Melinta Therapeutics, Inc. (the “Company”), hereby grants to Optionholder an option to purchase the number of shares of the Company’s Common Stock set forth below in accordance with that certain employment agreement between Optionholder and the Company, dated October 30, 2017 (as it may be amended from time to time, the “Employment Agreement”). This option grant (the “Option”) is intended to be an employment inducement award being made in accordance with NASDAQ Rule 5635(c)(4), and pursuant to which the Company will promptly hereafter register all shares of Common Stock hereunder pursuant to SEC Form S-8, and is not intended to be an award made under any stock incentive plan adopted by the Company, including the Company’s 2011 Equity Incentive Plan, as amended, as in effect on the date hereof (the “Plan”). Notwithstanding the preceding sentence, this Option shall be construed as if this Option had been granted under the Plan in accordance with and consistent with, and subject to, the provisions of the Plan, a copy of which has been made available to Optionholder, and the terms of which are incorporated into this Notice of Stock Option Grant and the Option Agreement attached hereto. Optionholder agrees to be bound by the terms and conditions of this Notice of Stock Option Grant, the Option Agreement and the Plan and any future amendments to the Plan which do not materially impair Optionholder’s rights hereunder.
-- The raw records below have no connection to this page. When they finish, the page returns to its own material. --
-- ==== Sys2Proof/Machine/CharIO.lean ====
section
/-! DEFINITION. `out`, `in` (48_io.md). -/

namespace Sys2Proof.Machine

/-- `out a` (R210): never waits, never fails (log 14). -/
def execOut (a : Operand) (s : State) : Result := withVal 1 a s fun ch => complete ((s.emit ch).advance 1)

/-- `in a` (R211): the operand is classified before any character is taken or waited for. -/
def execIn (a : Operand) (s : State) : Result :=
  withDst 1 a s fun d =>
    match s.nextChar with
    | none => stall
    | some (ch, s') => complete ((s'.setReg d ch.toNat).advance 1)

end Sys2Proof.Machine
end

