-- ==== Sys2Proof/Machine/Step.lean ====
section
/-! DEFINITION. One step of the machine (40_execute_loop.md R110, R123), and how an instruction's bits are placed where
the next step fetches them. -/

namespace Sys2Proof.Machine

/-- A step exists only while the status is Running (40_execute_loop.md R110, 10_state.md R31). -/
def step (s : State) : Host.Outcome State Fault Refusal :=
  if s.status = .running then runCycle s else .fault .notRunning

/-- The state with an opcode-table word stored at pc; the bits from nbits to the longest instruction's end are 0 (log 2). -/
def State.withFetchWord (s : State) (nbits w : Nat) : State := s.placeWords (tableWords nbits w)

end Sys2Proof.Machine
end

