/-- Before the first cycle only the ceiling 0 is due (40_execute_loop.md R111). -/
theorem State.watchdogDue_of_cycles_eq_zero {s : State} (hcycles : s.cycles = 0) (hc : s.ceiling ≠ some 0) :
    s.watchdogDue = false := by
  by_contra hdue
  obtain ⟨n, hn, hle⟩ := s.watchdogDue_iff.mp (eq_true_of_ne_false hdue)
  rw [hcycles, Nat.le_zero] at hle
  exact hc (hle ▸ hn)

theorem ended_of_exec_halt {s t : State} (h : exec .halt s = .next t) : t.ended := by
  rw [exec_halt] at h
  cases h
  nofun

/-- Settles O27: `exec_halt` is the stop, after which no step exists; the image 00 00 puts the word 0 at pc. -/
theorem haltEndsTheRun : Obligations.HaltEndsTheRun := by
  refine ⟨decodeWords_encode_append (i := .halt) rfl [], rfl, exec_halt,
    fun _ _ h => step_of_ended (ended_of_exec_halt h), fun c hc => ?_⟩
  have hboot : boot [0, 0] c = { State.reset with mem := Memory.ofBytes 0 [0, 0], ceiling := c } :=
    boot_of_ok (loadImage_ok rfl (by decide)) c
  have hword : (Memory.ofBytes 0 [0, 0]).read State.reset.pc.toNat = some 0 := by decide
  rw [hboot]
  exact step_of_halt_word rfl (State.watchdogDue_of_cycles_eq_zero rfl hc) hword

end Sys2Proof.Machine

namespace Sys2Proof.Machine

/-! ## The terminal (48_io.md)

An `in` that completes has one next state, `State.deliver`, whether its character was queued or came with a line; the
laws of a refill and of a whole line are read off it. -/

theorem exec_out_of_val {s : State} {a : Operand} {v : Value} (h : s.val a = some v) :
    exec (.out a) s = complete ((s.emit v).advance 1) := by
  simp only [exec, execOut, withVal_of_val h]

/-- Settles O29: the value is emitted, and nothing can keep the instruction from completing. -/
theorem outAppendsOneCharacter : Obligations.OutAppendsOneCharacter :=
  fun _ _ _ h => exec_out_of_val h

/-! ### One character (R211) -/

/-- The state after an `in` that delivers ch to register d and leaves q queued and `lines` ready. -/
def State.deliver (s : State) (d : Reg) (ch : Value) (q : List Value) (lines : List (List Value)) : State :=
  { s with regs := s.regs.set d ch, inq := q, hostLines := lines, pc := s.pc + 2, cycles := s.cycles + 1 }

section
variable {s : State} {ch : Value} {q line : List Value} {lines : List (List Value)} (d : Reg)

theorem State.reg_deliver : (s.deliver d ch q lines).reg d = ch := Regs.get_set_self _ _ _

theorem exec_inp_eq_deliver (h : s.nextChar = some (ch, { s with inq := q, hostLines := lines })) :
    exec (.inp (.reg d)) s = .next (s.deliver d ch q lines) := by
  rw [exec_inp_of_nextChar d h, State.setReg, norm_value]
  rfl

/-- A queued character is delivered without a look at the host's lines. -/
theorem exec_inp_of_queued (h : s.inq = ch :: q) :
    exec (.inp (.reg d)) s = .next (s.deliver d ch q s.hostLines) :=
  exec_inp_eq_deliver d (State.nextChar_cons h)

/-- With nothing queued, the first character of the next line and its newline is delivered. -/
theorem exec_inp_of_line (h : s.inq = []) (h' : s.hostLines = line :: lines)
    (hline : line ++ [Config.newline] = ch :: q) : exec (.inp (.reg d)) s = .next (s.deliver d ch q lines) := by
  refine exec_inp_eq_deliver d ?_
  cases line with
  | nil =>
    cases hline
    exact State.nextChar_refill_nil h h'
  | cons c cs =>
    cases hline
    exact State.nextChar_refill_cons h h'

theorem exec_inp_of_nothing (h : s.inq = []) (h' : s.hostLines = []) : exec (.inp (.reg d)) s = .fault .stalled :=
  exec_of_waitsIn ⟨⟨d, rfl⟩, h, h'⟩

end

/-- Settles O30: the character is queued, comes with a line, or is not there. -/
theorem inDeliversTheNextCharacterOrStalls : Obligations.InDeliversTheNextCharacterOrStalls :=
  fun _ d => ⟨fun _ _ h => exec_inp_of_queued d h, fun _ _ _ _ h h' hline => exec_inp_of_line d h h' hline,
    fun h h' => exec_inp_of_nothing d h h'⟩

/-! ### One line (R213) -/

/-- The newline gives every line, the empty one too, a first character. -/
theorem exists_line_newline_eq_cons (line : List Value) : ∃ ch q, line ++ [Config.newline] = ch :: q :=
  List.exists_cons_of_ne_nil (List.concat_ne_nil _ _)

/-- No instruction but `in` touches the queue or the host's lines. -/
theorem Ending.input_cases {i : Instr} {s t : State} (e : Ending i s t) :
    (t.inq = s.inq ∧ t.hostLines = s.hostLines) ∨ ∃ d, i = .inp (.reg d) := by
  cases e with
  | faulted k info => exact .inl ⟨rfl, rfl⟩
  | halted why _ => exact .inl ⟨rfl, rfl⟩
  | completed e => exact e.input

/-- Settles O31: only an `in` takes lines, and not with a character queued; with none queued, the line it takes is what
it delivers and what it queues. -/
theorem refillTakesExactlyOneLine : Obligations.RefillTakesExactlyOneLine := by
  refine ⟨fun i s t h hno => ?_, fun s t d line lines hq hl h => ?_⟩
  · rcases (ending_of_exec h).input_cases with ⟨-, hlines⟩ | ⟨d, rfl⟩
    · exact hlines
    · have hqueued : s.inq ≠ [] := hno.resolve_right fun hin => hin _ rfl
      obtain ⟨ch, q, hq⟩ := List.exists_cons_of_ne_nil hqueued
      rw [exec_inp_of_queued d hq] at h
      cases h
      rfl
  · obtain ⟨ch, q, hline⟩ := exists_line_newline_eq_cons line
    rw [exec_inp_of_line d hq hl hline] at h
    cases h
    rw [State.reg_deliver, hline]
    refine ⟨rfl, rfl, fun hempty => ?_⟩
    subst hempty
    cases hline
    exact ⟨rfl, rfl⟩

/-- As many `in` as there are characters queued deliver the queue in its order and take no line. -/
theorem receive_queue (d : Reg) {s : State} {q : List Value} (h : s.inq = q) :
    ∃ t, receive d q.length s = some (q, t) ∧ t.inq = [] ∧ t.hostLines = s.hostLines ∧
      t.cycles = s.cycles + q.length := by
  induction q generalizing s with
  | nil => exact ⟨s, rfl, h, rfl, rfl⟩
  | cons ch q ih =>
    obtain ⟨t, ht, hq, hl, hc⟩ := ih (s := s.deliver d ch q s.hostLines) rfl
    refine ⟨t, ?_, hq, hl, ?_⟩
    · rw [List.length_cons, receive_succ_of_next (exec_inp_of_queued d h), ht, State.reg_deliver]
      rfl
    · rw [hc, State.deliver, List.length_cons, Nat.add_assoc, Nat.add_comm 1]

/-- Settles O56: the first `in` takes the line and queues its rest, `receive_queue` delivers that, and then there is
nothing left. -/
theorem aLineIsDeliveredInOrder : Obligations.ALineIsDeliveredInOrder := by
  intro s d line hq hl
  obtain ⟨ch, q, hline⟩ := exists_line_newline_eq_cons line
  have hlen : line.length = q.length := by simpa using congrArg List.length hline
  obtain ⟨t, ht, htq, htl, hc⟩ := receive_queue d (s := s.deliver d ch q []) (q := q) rfl
  refine ⟨t, ?_, htq, htl, ?_, exec_inp_of_nothing d htq htl⟩
  · rw [hline, hlen, receive_succ_of_next (exec_inp_of_line d hq hl hline), ht, State.reg_deliver]
    rfl
  · rw [hc, hlen, State.deliver, Nat.add_assoc, Nat.add_comm 1]

end Sys2Proof.Machine

namespace Sys2Proof.Machine

/-! ## Exceptions (60_exceptions.md) -/

/-! ### Where a fault can come from (R221) -/

/-- The two faults an instruction can end in once its operands are classified. -/
inductive ExecutionFault (i : Instr) (s : State) : State → Prop where
  | popOnEmptyStack (d : Reg) (hi : i = .pop (.reg d)) (hs : s.stack = []) :
      ExecutionFault i s (s.raise .stackUnderflow .nothing)
  | modByZero (d : Reg) (b c : Operand) (hi : i = .mod (.reg d) b c) (hc : s.val c = some 0) :
      ExecutionFault i s (s.raise .modByZero .nothing)

/-- Where the operands ops still to be classified fit their roles, the result r is Faulted only by an execution fault of
i in the state s. -/
def FaultsOnlyInExecution (i : Instr) (s : State) (ops : List (Role × Operand)) (r : Result) : Prop :=
  (∀ p ∈ ops, p.1.accepts p.2 = true) → ∀ t, r = .next t → t.status = .faulted → ExecutionFault i s t

section
variable {i : Instr} {s : State} {k : Nat} {w : Operand} {ops : List (Role × Operand)}

theorem FaultsOnlyInExecution.withVal {f : Value → Result}
    (h : ∀ v, s.val w = some v → FaultsOnlyInExecution i s ops (f v)) :
    FaultsOnlyInExecution i s ((.value, w) :: ops) (withVal k w s f) := by
  intro hfit
  obtain ⟨hw, hops⟩ := List.forall_mem_cons.mp hfit
  cases w with
  | lit v => exact h v rfl hops
  | reg q => exact h (s.reg q) rfl hops
  | invalid x => cases hw

theorem FaultsOnlyInExecution.withDst {f : Reg → Result}
    (h : ∀ d, w = .reg d → FaultsOnlyInExecution i s ops (f d)) :
    FaultsOnlyInExecution i s ((.dest, w) :: ops) (withDst k w s f) := by
  intro hfit
  obtain ⟨hw, hops⟩ := List.forall_mem_cons.mp hfit
  cases w with
  | reg d => exact h d rfl hops
  | lit v => cases hw
  | invalid x => cases hw

theorem FaultsOnlyInExecution.raise {kind : FaultKind} {info : FaultInfo}
    (h : ExecutionFault i s (s.raise kind info)) : FaultsOnlyInExecution i s [] (raise kind info s) := by
  rintro - t ⟨⟩ -
  exact h

theorem FaultsOnlyInExecution.complete {u : State} (hr : u.status = .running) :
    FaultsOnlyInExecution i s [] (complete u) := by
  rintro - t ⟨⟩ ht
  cases hr.symm.trans ht

theorem FaultsOnlyInExecution.stop (why : HaltReason) : FaultsOnlyInExecution i s [] (stop why s) := by
  rintro - t ⟨⟩ ⟨⟩

theorem FaultsOnlyInExecution.stall : FaultsOnlyInExecution i s [] stall := nofun

end

/-- Past classification only `pop` and `mod` have a branch that faults. -/
theorem exec_faultsOnlyInExecution (i : Instr) {s : State} (hr : s.status = .running) :
    FaultsOnlyInExecution i s i.operands (exec i s) := by
  cases i with
  | halt => exact .stop _
  | noop => exact .complete hr
  | push a | jmp a | call a | out a => exact .withVal fun _ _ => .complete hr
  | wmem a b => exact .withVal fun _ _ => .withVal fun _ _ => .complete hr
  | jt a b | jf a b =>
    refine .withVal fun x _ => .withVal fun t _ => ?_
    cases nonZero x <;> exact .complete hr
  | set a b | not a b => exact .withDst fun _ _ => .withVal fun _ _ => .complete hr
  | eq a b c | gt a b c | add a b c | mult a b c | and a b c | or a b c =>
    exact .withDst fun _ _ => .withVal fun _ _ => .withVal fun _ _ => .complete hr
  | rmem a b =>
    refine .withDst fun d _ => .withVal fun x _ => ?_
    rw [Memory.read_value]
    exact .complete hr
  | mod a b c =>
    refine .withDst fun d hd => .withVal fun x _ => .withVal fun y hy => ?_
    split
    · next hzero => exact .raise (.modByZero d b c (by rw [hd]) (by rw [hy, hzero]))
    · exact .complete hr
  | pop a =>
    refine .withDst fun d hd => ?_
    rcases s.popWord_cases with ⟨hs, h⟩ | ⟨w, rest, -, h⟩ <;> rw [h]
    · exact .raise (.popOnEmptyStack d (by rw [hd]) hs)
    · exact .complete hr
  | inp a =>
    refine .withDst fun d _ => ?_
    rcases s.nextChar_cases with ⟨-, -, h⟩ | ⟨ch, q, ls, h⟩ <;> rw [h]
    · exact .stall
    · exact .complete hr
  | ret =>
    change FaultsOnlyInExecution .ret s [] (execRet s)
    unfold execRet
    rcases s.popWord_cases with ⟨-, h⟩ | ⟨w, rest, -, h⟩ <;> rw [h]
    · exact .stop _
    · exact .complete hr

/-- Settles O39: in a well-formed instruction every operand fits, so `exec_faultsOnlyInExecution` leaves its two
faults. -/
theorem onlyPopAndModFaultInExecution : Obligations.OnlyPopAndModFaultInExecution := by
  intro i s t hwf hr h ht
  have hfit : ∀ p ∈ i.operands, p.1.accepts p.2 = true := List.all_eq_true.mp hwf
  cases exec_faultsOnlyInExecution i hr hfit t h ht with
  | popOnEmptyStack d hi hs => exact .inl ⟨d, hi, hs, rfl⟩
  | modByZero d b c hi hc => exact .inr ⟨d, b, c, hi, hc, rfl⟩

/-! ### What a fault leaves (R234, D11, D12) -/

/-- Of the endings of a running machine's instruction, only the fault is Faulted. -/
theorem Ending.eq_raise {i : Instr} {s t : State} (e : Ending i s t) (hr : s.status = .running)
    (ht : t.status = .faulted) : ∃ kind info, t = s.raise kind info := by
  cases e with
  | faulted kind info => exact ⟨kind, info, rfl⟩
  | halted why _ => cases ht
  | completed e => cases hr.symm.trans (e.status.symm.trans ht)

/-- Settles O40: whichever phase of the step faults, its next state is that of `raise`. -/
theorem faultEntryChangesOnlyStatusAndRecord : Obligations.FaultEntryChangesOnlyStatusAndRecord := by
  intro s t hst ht
  obtain ⟨hr, ⟨-, rfl⟩ | ⟨-, ⟨e, -, kind, info, -, rfl⟩ | ⟨i, -, -, he⟩⟩⟩ := step_cases hst
  · cases ht
  · exact ⟨kind, info, rfl⟩
  · exact he.eq_raise hr ht

/-! ### The push and its capacity (R229) -/

theorem withPush_of_full {s : State} {n : Nat} (h : n ≤ s.stack.length) (w : Word) (k : State → Result) :
    withPush (some n) w s k = raise .stackOverflow .nothing s := if_pos (decide_eq_true h)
Notwithstanding the foregoing, for the avoidance of doubt, in the event of any inconsistency between the Plan, this Notice of Stock Option Grant, the Option Agreement, the provisions of this Notice of Stock Option Grant and the Option Agreement shall govern, and in the event of any inconsistency between this Notice of Stock Option Grant and the Option Agreement and the Employment Agreement, the provisions of the Employment Agreement shall govern.

 

Optionholder:    Daniel Mark Wechsler
Date of Grant    November 3, 2017
Grant Number:   
Vesting Commencement Date    November 3, 2017
Exercise Price per Share    $11.65
Total Number of Shares Granted    550,981
Type of Option:      Nonstatutory Stock Option
Term/Expiration Date:      10 Years from the Date of Grant
Vesting Schedule:   

Subject to Sections 4(d) and 8(d)(vi) of the Employment Agreement, subject to Participant’s continued employment with the Company through each applicable vesting date, twenty-five percent (25%) of the Option will vest and become exercisable on the first anniversary of the Vesting Commencement Date and the remainder will vest and become exercisable in substantially equal monthly installments during the three (3) year period commencing on the first anniversary of the Vesting Commencement Date.


Termination Period:   

Option may be exercised for up to three (3) months after termination of Continuous Service, except as set out in Section 6 of the Option Agreement (but in no event later than the Expiration Date); provided that a termination for “Cause”, as defined in the Employment Agreement, is governed by Section 5 of the Plan, which provides for immediate termination of the Option upon such termination for “Cause.”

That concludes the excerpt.